-- ==== Sys2Proof/Tests/Slice0.lean ====
section
/-! SUPPORT. The model's own tests. Expected values are those of spec/95_test_vectors.md (the section is
named at each test) or words written out from the pattern strings of 30_encoding.md R85. The theorems
`witness_…` show, for each statement with hypotheses, concrete data that meets them. -/

namespace Sys2Proof.Tests

open Sys2Proof.Machine

/-! ## Test configuration and helpers -/

/-- Test configuration TC1 (95_test_vectors.md section 0). -/
def tc1 : Config where
  patternTable := #v[0x00FF, 0x0F0F, 0x3333, 0x5555, 0x0001, 0x000F, 0x7FFF, 0xF00F]
  notePeriod := ⟨((List.range 128).map fun i =>
    if i = 69 then 440 else BitVec.ofNat 16 (1000 + i)).toArray, by simp⟩
  prngASeed := 0x0001
  prngBSeed := 0x0001
  prngShared := false
  poly4Seed := 0b1111
  poly5Seed := 0b11111
  polyRules := Config.defaultPolyRules
  timerClockHz := 0

/-- The reset state under TC1. -/
def s0 : State := State.resetWith tc1

/-- What `f` reads from a next state. -/
def seen {α : Type} (f : State → α) : Answer → Option α
  | .next t => some (f t)
  | .fault _ => none
  | .refused _ => none

/-- The fault an answer stops with. -/
def stoppedBy : Answer → Option Fault
  | .next _ => none
  | .fault e => some e
  | .refused _ => none

/-- The state after one command, for tests that need a second command. -/
def after (i : Instr) (s : State) : State := (seen id (exec i s)).getD s

/-! ## Well-formedness: one ill-formed command for each check -/

theorem test_address_256_refused : (SourceCmd.rdreg 256).wellFormed = false := by decide
theorem test_write_address_256_refused : (SourceCmd.wrreg 256 0).toInstr = none := by decide
theorem test_data_65536_refused : (SourceCmd.wrreg 0 65536).toInstr = none := by decide
theorem test_index_8_refused : (SourceCmd.poly 8).toInstr = none := by decide
theorem test_noteon_128_refused : (SourceCmd.noteon 128).toInstr = none := by decide
theorem test_noteoff_128_refused : (SourceCmd.noteoff 128).toInstr = none := by decide
theorem test_largest_operands_accepted :
    (SourceCmd.wrreg 255 65535).toInstr = some (.wrreg 0xFF 0xFFFF) := by decide

/-! ## Decoding: each constructor from its pattern string (R85) -/

theorem test_decode_nop : decode 0b00000000_00000000_0000000000000000#32 = .ok .nop := by decide
theorem test_decode_wrreg :
    decode 0b00000001_00001100_1000000000000001#32 = .ok (.wrreg 0x0C 0x8001) := by decide
theorem test_decode_rdreg :
    decode 0b00000010_10000001_0000000000000000#32 = .ok (.rdreg 0x81) := by decide
theorem test_decode_poly :
    decode 0b00010000_00000000_0000000000000110#32 = .ok (.poly 6) := by decide
theorem test_decode_noise : decode 0b00010001_00000000_0000000000000000#32 = .ok .noise := by decide
theorem test_decode_patstep :
    decode 0b00010010_00000000_0000000000000000#32 = .ok .patstep := by decide
theorem test_decode_tclk : decode 0b00100000_00000000_0000000000000000#32 = .ok .tclk := by decide
theorem test_decode_atick : decode 0b00100001_00000000_0000000000000000#32 = .ok .atick := by decide
theorem test_decode_lfostep :
    decode 0b00110000_00000000_0000000000000000#32 = .ok .lfostep := by decide
theorem test_decode_envstep :
    decode 0b00110001_00000000_0000000000000000#32 = .ok .envstep := by decide
theorem test_decode_resolve :
    decode 0b00110010_00000000_0000000000000000#32 = .ok .resolve := by decide
theorem test_decode_ctick : decode 0b00110011_00000000_0000000000000000#32 = .ok .ctick := by decide
theorem test_decode_noteon :
    decode 0b01000000_00000000_0000000001000001#32 = .ok (.noteon 65) := by decide
theorem test_decode_noteoff :
    decode 0b01000001_00000000_0000000001111110#32 = .ok (.noteoff 126) := by decide
theorem test_decode_stop : decode 0b01000010_00000000_0000000000000000#32 = .ok .stop := by decide

/-- The ILLEGAL words of 95_test_vectors.md section 2.1. -/
theorem test_illegal_words_refused :
    decode 0x00000001 = .error .nonzeroD ∧ decode 0x00010000 = .error .nonzeroA ∧
    decode 0x0200FFFF = .error .nonzeroD ∧ decode 0x10000008 = .error .nonzeroD ∧
    decode 0x10010000 = .error .nonzeroA ∧ decode 0x11000001 = .error .nonzeroD ∧
    decode 0x40000080 = .error .nonzeroD ∧ decode 0x43000000 = .error .undefinedOp ∧
    decode 0xFF000000 = .error .undefinedOp := by decide

/-- Words of the programs P1 to P4 (95_test_vectors.md section 3). -/
theorem test_encode_program_words :
    encode (.wrreg 0x05 100) = 0x01050064 ∧ encode (.rdreg 0x0A) = 0x020A0000 ∧
    encode (.noteon 69) = 0x40000045 ∧ encode (.noteoff 60) = 0x4100003C ∧
    encode .ctick = 0x33000000 ∧ encode .stop = 0x42000000 := by decide

/-! ## Steps -/

/-- 95 section 2.1, row 0x43000000: an ILLEGAL word sets CMD_ERR and answers 0. -/
theorem test_illegal_word_rejects :
    seen (fun t => (statusWord t, t.resp, t.port)) (step (s0.withFetchWord 32 0x43000000)) =
      some (0x0045, 0, []) := by decide

/-- 95 section 2.1, row 0x02010000: the fetched word runs. -/
theorem test_step_reads_pattern :
    seen (fun t => (t.resp, t.port)) (step (s0.withFetchWord 32 0x02010000)) =
      some (0x00FF, []) := by decide

/-- R62: the order of one cycle's inputs, all present. -/
theorem test_cycle_order :
    (presentCycle ⟨some (.write 0x05 5), some (.noteOn 69), true, true⟩ s0).port =
      [0x01050005, 0x40000045, 0x33000000, 0x20000000] := by decide

/-! ## Instructions -/

theorem test_nop : seen (fun t => (statusWord t, t.resp)) (exec .nop s0) = some (0x0005, 0) := by decide

/-- 95 section 2.1, row 0x0100FFE5. -/
theorem test_wrreg_wsel :
    seen (fun t => (t.wsel, t.pattern)) (exec (.wrreg 0x00 0xFFE5) s0) = some (0b00101, 0x000F) := by
  decide

/-- 95 section 2.1: (F, D) = (3, 10) gives LFO_DELTA = 853. -/
theorem test_wrreg_lfo_delta :
    seen (fun t => t.lfoDelta) (exec (.wrreg 0x07 10) (after (.wrreg 0x06 3) s0)) = some 853 := by
  decide

/-- 95 section 0: RDREG STATUS and RDREG POLY at reset. -/
theorem test_rdreg_status : seen (fun t => t.resp) (exec (.rdreg 0x10) s0) = some 0x0005 := by decide
theorem test_rdreg_poly : seen (fun t => t.resp) (exec (.rdreg 0x04) s0) = some 0x01FF := by decide

/-- 95 section 2.3, column (3, 14): coupling condition A on the advanced R5. -/
theorem test_poly_1_coupled :
    seen (fun t => (t.r4, t.r5, t.resp)) (exec (.poly 1) (s0.setPoly 0x3 0x14)) =
      some (0x6, 0x08, 0) := by decide

/-- 95 section 2.3, column (3, 14): the joint 9-bit shift. -/
theorem test_poly_6_joint :
    seen (fun t => (t.r4, t.r5, t.resp)) (exec (.poly 6) (s0.setPoly 0x3 0x14)) =
      some (0x7, 0x09, 0) := by decide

++++

__YOUR INSTRUCTIONS__. From the entries, copy out each line containing the word "that".

__SOLUTION__.
`witness_…` show, for each statement with hypotheses, concrete data that meets them. -/
/-- The state after one command, for tests that need a second command. -/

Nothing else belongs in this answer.